Truth time, playdates make me anxious. This is not a new development. Playdates have been giving me anxiety since about 1992. My childhood conjures up memories of laying on my bed listening to 90s R&B or reading the encyclopedia. My best friend? Depending on the day either a guinea pig (There was Callie 1, Callie 2, and Gingerbread) or my nearly decade younger sister, Shelby. I wasn’t a playdate kind of girl. Invisibility was the goal on the playground and not much has changed.

Nowadays, my two-year-old daughter, Henley, has me back out at the playground and avoiding eye contact is the name of the game. I’m an introvert with a lifelong case of shyness. While it seems silly to feel anxious about a playdate for my daughter, it’s what’s happening. I play out conversations in my head before, during, and after they happen. (Writing’s my preferred medium for a reason!) Part of my anxiety comes from wanting to get along with everyone and part of it comes from feeling exhausted by small talk.

I’m just not into it. “Where are you from?”, “What do you do for a living?”, “Wow, isn’t this day beautiful?” It all feels like a scripted dance, a performance I’ll do for this audience stopping in for just one show. Albeit, my dancing feels more like clumsy flailing, because I’m unnatural when it comes to small talk. I yearn to talk about things that matter to me, but my shyness springs forth in those moments and shuts down any attempt I might make at a real connection.

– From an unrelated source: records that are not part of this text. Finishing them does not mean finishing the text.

-- ==== Sys2Proof/Tests/Slice0.lean ====
section
/-! SUPPORT. Tests of single steps on vectors of spec/95_test_vectors.md, the well-formedness smoke tests, and a witness for the
hypotheses of every statement that has some. -/

namespace Sys2Proof.Tests

open Sys2Proof.Machine

/-! ### Helpers -/

/-- The reset state after some host writes, each an index and a value. -/
def written (ws : List (Nat × Nat)) : State :=
  State.reset.withRegs (ws.foldl (fun r p => writeIndex r (BitVec.ofNat 5 p.1) (BitVec.ofNat 32 p.2)) Regs.reset)

/-- A state with another STATUS. -/
def withStatus (s : State) (code lastop : BitVec 4) (serr : Bool) : State :=
  s.withRegs { s.regs with status := { code := code, lastop := lastop, serr := serr } }

/-- The outcome is a next state in which the host would read these values. -/
def shows (o : Host.Outcome State Fault Refusal) (xs : List (Nat × Nat)) : Bool :=
  match o with
  | .next t => xs.all fun p => (readIndex t.regs (BitVec.ofNat 5 p.1)).toNat == p.2
  | .fault _ => false
  | .refused _ => false

/-- The outcome is a next state with these recorded reads. -/
def recorded (o : Host.Outcome State Fault Refusal) (vs : List Nat) : Bool :=
  match o with
  | .next t => t.reads.map BitVec.toNat == vs
  | .fault _ => false
  | .refused _ => false

/-- The payload registers PAY0 to PAY7 with these bytes, for `written` and `shows` (R32). -/
def pays (bs : List Nat) : List (Nat × Nat) := bs.mapIdx fun k b => (12 + k, b)

/-- A state whose host has one write to put on the port. -/
def aboutToWrite (s : State) (i : BitVec 5) (v : Word) : State := s.withScript [hostWrite i v]

/-- A reset cycle, with a transaction presented in it. -/
def resetCycle (valid write : Bool) (i : BitVec 5) (v : Word) : Cycle :=
  { rst := true, valid := valid, write := write, addr := i, wdata := v }

/-! ### Decoding: the words of R80 and R81, bit 31 first -/

theorem test_decode_nop : decode 0b00000000000000000000000000000000#32 = .ok .nop := by decide
theorem test_decode_timing : decode 0b00000000000000000000000000000001#32 = .ok .timing := by decide
theorem test_decode_fenc : decode 0b00000000000000000000000000000010#32 = .ok .fenc := by decide
theorem test_decode_fdec : decode 0b00000000000000000000000000000011#32 = .ok .fdec := by decide
theorem test_decode_jenc : decode 0b00000000000000000000000000000100#32 = .ok .jenc := by decide
theorem test_decode_jdec : decode 0b00000000000000000000000000000101#32 = .ok .jdec := by decide
theorem test_decode_clr : decode 0b00000000000000000000000000000110#32 = .ok .clr := by decide

/-- R83: the first reserved opcode and the last. -/
theorem test_decode_reserved :
    decode 0b00000000000000000000000000000111#32 = .error .reservedOpcode ∧
      decode 0b00000000000000000000000000001111#32 = .error .reservedOpcode := by decide

/-- R83: a legal opcode under a set upper bit (ST6, ST8). -/
theorem test_decode_upper_bits :
    decode 0b00000000000000000000000000010000#32 = .error .upperBitsSet ∧
      decode 0b10000000000000000000000000000001#32 = .error .upperBitsSet := by decide

/-- The numbering of spec/opcode_table.json. -/
theorem test_table_word :
    decodeTableWord 32 0x00000004 = some .jenc ∧ decodeTableWord 32 0x00000016 = none ∧ decodeTableWord 8 0x06 = some .clr := by
  decide

/-! ### Well-formedness: one ill-formed term for each check, refused -/

theorem test_upper_bits_check_refuses : upperBitsZero 0x00000010#32 = false ∧ legalWord 0x00000010#32 = false := by decide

Sometimes, I wonder what’s wrong with me. Why can’t I be that cool mom mingling with others? The mom that makes everyone feel comfortable and welcome, I’d love that role, and yet it’s like my body can’t physically move closer to other moms and my mouth refuses to produce words. Avoiding playdates altogether would be oh so easy.

Playdate action shot

But, I totally understand the value of playdates for Henley: social interaction, learning to navigate friendships with their ups and downs on her own. To let that happen, I need to 1) Take her to playdates and 2) Be less reliant on her once we’re there. Often in playdate scenarios, I’ll sneak away to “check” on Henley, inspect equipment, or carry on a conversation with her. I’m fairly certain, I’m killing her vibes.

So, I’m trying. Last year, I did two things completely outside of my comfort zone. One, I started writing for Austin Moms Blog (AMB). Virtually reaching out to a community seemed more in my wheelhouse than taking the first stab at conversation during a birthday party or in the hallway at daycare. Even though I’m about as awkward as can be whilst hanging out with my fellow AMB bloggers, it’s progress. It shouldn’t be that hard to answer questions like, “What part of Austin do you live in?”

As I gear up for year two with this group of moms, I’m already planning my responses, “South Austin, what about you?” and “You know, I’m actually a cloudy day type of girl.”. Plus, I’m happy to report, I’ve managed to turn one playdate into a genuine rapport with another mom and we meet each Saturday at a music class for our kids. Seeing how happy they are together makes the small talk about work and the weather feel, dare I say, natural.

I’m sure there are more playdates on the horizon for me. Fortunately, as I get more confident in myself as a mom and really as a person, the more my shyness melts away. But I don’t see myself being that cool mom anytime soon. Imagining what it might be like has always been more of my thing.

What about you? Feeling the playdates or nah?



  1. My friend has a daughter that despised small talk but realized it was a gateway to more meaningful relationship and conversation. So she developed a repertoire of harmless questions such as “Do you have a pet?” “How long have you lived in our community?” She found that people generally love to talk about themselves and their passions. I encourage you to hone up on some icebreakers and be brave in approaching others. You never know what kind of sweet friendship could develop from a random encounter.